• GOAL OF THE EXERCISE: Where does the word "giveCmd" show up in the records? Copy every line that has it.

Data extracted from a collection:

****************

/-- RDMA_WRITE_WITH_IMMEDIATE (R348, R349, R310). -/
def execRdmaWriteWithImmediate (r : InReq) (s : State) : Host.Outcome State Fault Refusal :=
  guarded (arriveRequest .writeImm r) s

/-- RDMA_READ (R348). -/
def execRdmaRead (r : InReq) (s : State) : Host.Outcome State Fault Refusal := guarded (arriveRequest .read r) s

/-- FETCH_ADD (R205, R347). -/
def execFetchAdd (r : InReq) (s : State) : Host.Outcome State Fault Refusal := guarded (arriveRequest .add r) s

/-- CMP_SWAP (R205, R347). -/
def execCmpSwap (r : InReq) (s : State) : Host.Outcome State Fault Refusal := guarded (arriveRequest .swap r) s

/-! ### Answers to the device's own requests -/

/-- Operations that a peer answers with data. -/
def OutOp.wantsData (o : OutOp) : Bool :=
  o.kind == 1 || o.kind == 3 || o.kind == 5 || o.kind == 7 || o.kind == 8 || o.kind == 10 || o.kind == 12 || o.kind == 13

/-- R469: the record of a launch has landed. -/
def recordLanded (s : State) (o : OutOp) : State :=
  if o.kind = 2 then s.modLaunch o.num fun l => { l with acked := true, state := if l.state = 2 then 3 else l.state } else s

/-- ACK (R347): an acknowledgement covers every write up to its PSN. -/
def execAck (qpn psn : Nat) (s : State) : Host.Outcome State Fault Refusal :=
  let x := s.qp qpn
  .next (if reaches s qpn && x.out.any fun o => o.psn == psn then
    let covered := x.out.takeWhile (fun o => o.psn != psn) ++ (x.out.filter fun o => o.psn == psn)
    let done := covered.filter fun o => !o.wantsData
    let s := s.setQp qpn { x with out := x.out.filter (fun o => !done.contains o), tries := 0, rnr := 0 }
    wake (done.foldl recordLanded s).releaseHeld
  else s)

/-- Lists bytes one after another, zeros too. -/
def putBytes (t : Tab Byte) (k : Nat) : List Byte → Tab Byte
  | [] => t
  | b :: bs => putBytes (Tab.put t k b) (k + 1) bs

/-- Bytes a peer has answered for a command. -/
def giveCmd (s : State) (o : OutOp) (data : List Byte) : State :=
  match s.cmd o.blk o.thr o.num with
  | some x => s.setCmd o.blk { x with got := putBytes x.got o.reg data }
  | none => s

/-- A thread that is still there. -/
def threadThere (s : State) (c : Cx) : Bool :=
  match (s.thr c).st with
  | .running | .waiting _ => true
  | .gone | .inAct _ => false

/-- Operations like `o` still open for the same registers or queue entry. -/
def othersOpen (s : State) (o : OutOp) (same : OutOp → Bool) : Bool :=
  s.qps.any fun q => q.2.out.any fun p => p.kind == o.kind && p.blk == o.blk && p.thr == o.thr && same p

/-- A register group takes bytes at a place; its registers fill when `fill` says so. -/
def fillGroup (t : Thread) (reg regs pos : Nat) (data : List Byte) (fill : Bool) : Thread :=
  let rs := List.range regs
  let ws := wordsOf (4 * regs) (patch (bytesOf (4 * regs) (rs.map fun i => t.reg (reg + i))) pos data)
  rs.foldl (fun t i =>
    let t := t.setReg (reg + i) (ws.getD i 0)
    if fill then t else { t with empty := Tab.set false t.empty (reg + i) true }) t

/-- R352: the bytes of a thread's load. -/
def giveLoad (s : State) (o : OutOp) (data : List Byte) : State :=
  let c : Cx := ⟨nameGrp o.blk, o.thr⟩
  let regs := o.num / 4096
  if !threadThere s c || regs = 0 then s
  else s.modThr c fun t => fillGroup t o.reg regs (o.num % 64) (data.take (o.num / 64 % 64)) (!othersOpen s o fun p => p.reg == o.reg)

/-- R352: a lane of a queue entry; the last one fills the entry. -/
def giveLane (s : State) (o : OutOp) (data : List Byte) : State :=
  let g := Grp.blk o.blk
  let k := o.thr / 64
  let q := o.reg / 64
  let open_ := othersOpen s o fun p => p.reg / 64 == q
  s.modSk g k fun y =>
    let z := Tab.get Queue.none y.queues q
    let lanes := Tab.get [] z.data z.filled
    let w : Word := .ofNat 32 (ofBytes (patch (toBytes 4 (Tab.get 0 lanes (o.reg % 64)).toNat) (o.num % 64) (data.take (o.num / 64 % 64))))
    let z : Queue := { filled := if open_ then z.filled else z.filled + 1, data := Tab.put z.data z.filled (Tab.set 0 lanes (o.reg % 64) w) }
    { y with queues := Tab.put y.queues q z }

/-- R352, R377: the old value of a thread's atomic, in its block's checkpoint too when the atomic was the
checkpoint's last act. -/
def giveAtomic (s : State) (o : OutOp) (data : List Byte) : State :=
  let c : Cx := ⟨nameGrp o.blk, o.thr⟩
  let regs := o.num % 16
  let loc := o.num / 2 ^ 68
  if !threadThere s c then s
  else
    let f (t : Thread) : Thread :=
      if Tab.get false t.empty o.reg then fillGroup t o.reg regs 0 (data.take 8) true else t
    let s := s.modThr c f
    let s := match c.grp with
      | .blk b => if (s.blk b).ckpt.threads = [] then s else
          s.modBlk b fun k => { k with ckpt := { k.ckpt with
            threads := Tab.put k.ckpt.threads o.thr (f (Tab.get Thread.none k.ckpt.threads o.thr)) } }
      | .act _ | .slice _ _ => s
    if (c.grp.launch s).logOn = 0 then s
    else
      let ic := (s.thr c).icount
      match noteAtomic (s.modThr c fun t => { t with icount := .ofNat 64 (o.num / 16) }) c (2 ^ 96 + loc / 32) loc (ofBytes (data.take 8)) with
      | (s, none) => s.modThr c fun t => { t with icount := ic }
      | (s, some e) => takeEvents (s.modThr c fun t => { t with icount := ic }) c.grp [(c.n, e)]

/-- What the data of an answer does. DESIGN CHOICE, safe (log 72). -/
def giveData (s : State) (o : OutOp) (data : List Byte) : State :=
  match o.kind with
  | 1 | 10 => giveCmd s o data
  | 3 => giveLoad s o data
  | 5 => giveLane s o data
  | 7 => giveAtomic s o data
  | 8 => (fillPage s o.blk (o.reg / 2 ^ 55) (o.reg % 2 ^ 55) o.num (.ofNat 64 o.thr) data).1
  | 12 =>
    let c : Cx := ⟨nameGrp o.blk, o.thr⟩
    if threadThere s c then s.modThr c fun t => { t with peer := putBytes t.peer o.reg data } else s
  | 13 => match Tab.find s.served o.num with
    | some v => { s with served := Tab.put s.served o.num { v with got := putBytes v.got o.reg data } }
    | none => s
  | _ => s

/-- RDMA_READ_RESPONSE (R347, R352). -/
def execRdmaReadResponse (qpn psn : Nat) (data : List Byte) (s : State) : Host.Outcome State Fault Refusal :=
  let x := s.qp qpn
  guarded (fun s =>
    match (if reaches s qpn then x.out.find? fun o => o.psn == psn && (o.wantsData || o.kind == 9) else none) with
    | none => s
    | some o =>
      wake (giveData (s.setQp qpn { x with out := x.out.erase o, tries := 0, rnr := 0 }) o data)) s

/-! ### Retries, errors and congestion (R347, R471) -/

/-- The queue pair and PSN of a message. -/
def OutMsg.name : OutMsg → Option (Nat × Nat)
  | .write q p _ _ _ _ | .read q p _ _ _ | .atomic q p _ _ _ _ _ => some (q, p)
  | .reply _ _ | .ack _ | .nak _ | .cnp _ | .attest _ => none

/-- Sends the outstanding operations of a queue pair once more. -/
def resend (s : State) (q : Nat) : State :=
  let again (o : OutOp) : Option OutMsg := s.out.reverse.find? fun m => m.name == some (q, o.psn)
  { s with out := s.out ++ (s.qp q).out.filterMap again }

/-- R471: a queue pair enters the error state. Records of launches wait in the journal; what a thread or an
engine has written stays without its acknowledgement. DEDUCED, unsafe (log 69). -/
def qpError (s : State) (q : Nat) : State :=
  let x := s.qp q
  if !x.live || x.err then s
  else wake (s.setQp q { x with err := true, out := x.out.filter OutOp.stays })

/-- ACK_TIMEOUT (R347). -/
def execAckTimeout (qpn : Nat) (s : State) : Host.Outcome State Fault Refusal :=
  let x := s.qp qpn
  .next (if !x.live || x.err || x.out.isEmpty then s
    else if 7 ≤ x.tries then qpError s qpn
    else resend (s.setQp qpn { x with tries := x.tries + 1 }) qpn)

/-- RNR_NAK (R347). -/
def execRnrNak (qpn : Nat) (s : State) : Host.Outcome State Fault Refusal :=
  let x := s.qp qpn
  .next (if !reaches s qpn || x.out.isEmpty then s
    else if 7 ≤ x.rnr then qpError s qpn
    else resend (s.setQp qpn { x with rnr := x.rnr + 1 }) qpn)

/-- CONGESTION_NOTIFICATION (R347): a lower rate, how much lower being open. -/
def execCongestionNotification (qpn : Nat) (s : State) : Host.Outcome State Fault Refusal :=
  let x := s.qp qpn
  .next (if reaches s qpn && decide (1 < x.rate) then
    { s.setQp qpn { x with rate := 1 + Config.choose s.draws % (x.rate - 1) } with draws := s.draws + 1 } else s)

/-- RATE_RECOVERY (R347): a step up towards the full rate. -/
def execRateRecovery (qpn : Nat) (s : State) : Host.Outcome State Fault Refusal :=
  let x := s.qp qpn
  .next (if x.live && decide (x.rate < 1024) then
    { s.setQp qpn { x with rate := x.rate + 1 + Config.choose s.draws % (1024 - x.rate) } with draws := s.draws + 1 } else s)

/-! ### Ports and clock -/

/-- The port of an entry of the topology table: 48 and 49 are the management ports. -/
def anyPort (s : State) (n : Nat) : Port := if n < 48 then s.port n else Tab.get Port.none s.mgmt (n - 48)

****************

• ANSWER AREA:
def giveCmd (s : State) (o : OutOp) (data : List Byte) : State :=
  | 1 | 10 => giveCmd s o data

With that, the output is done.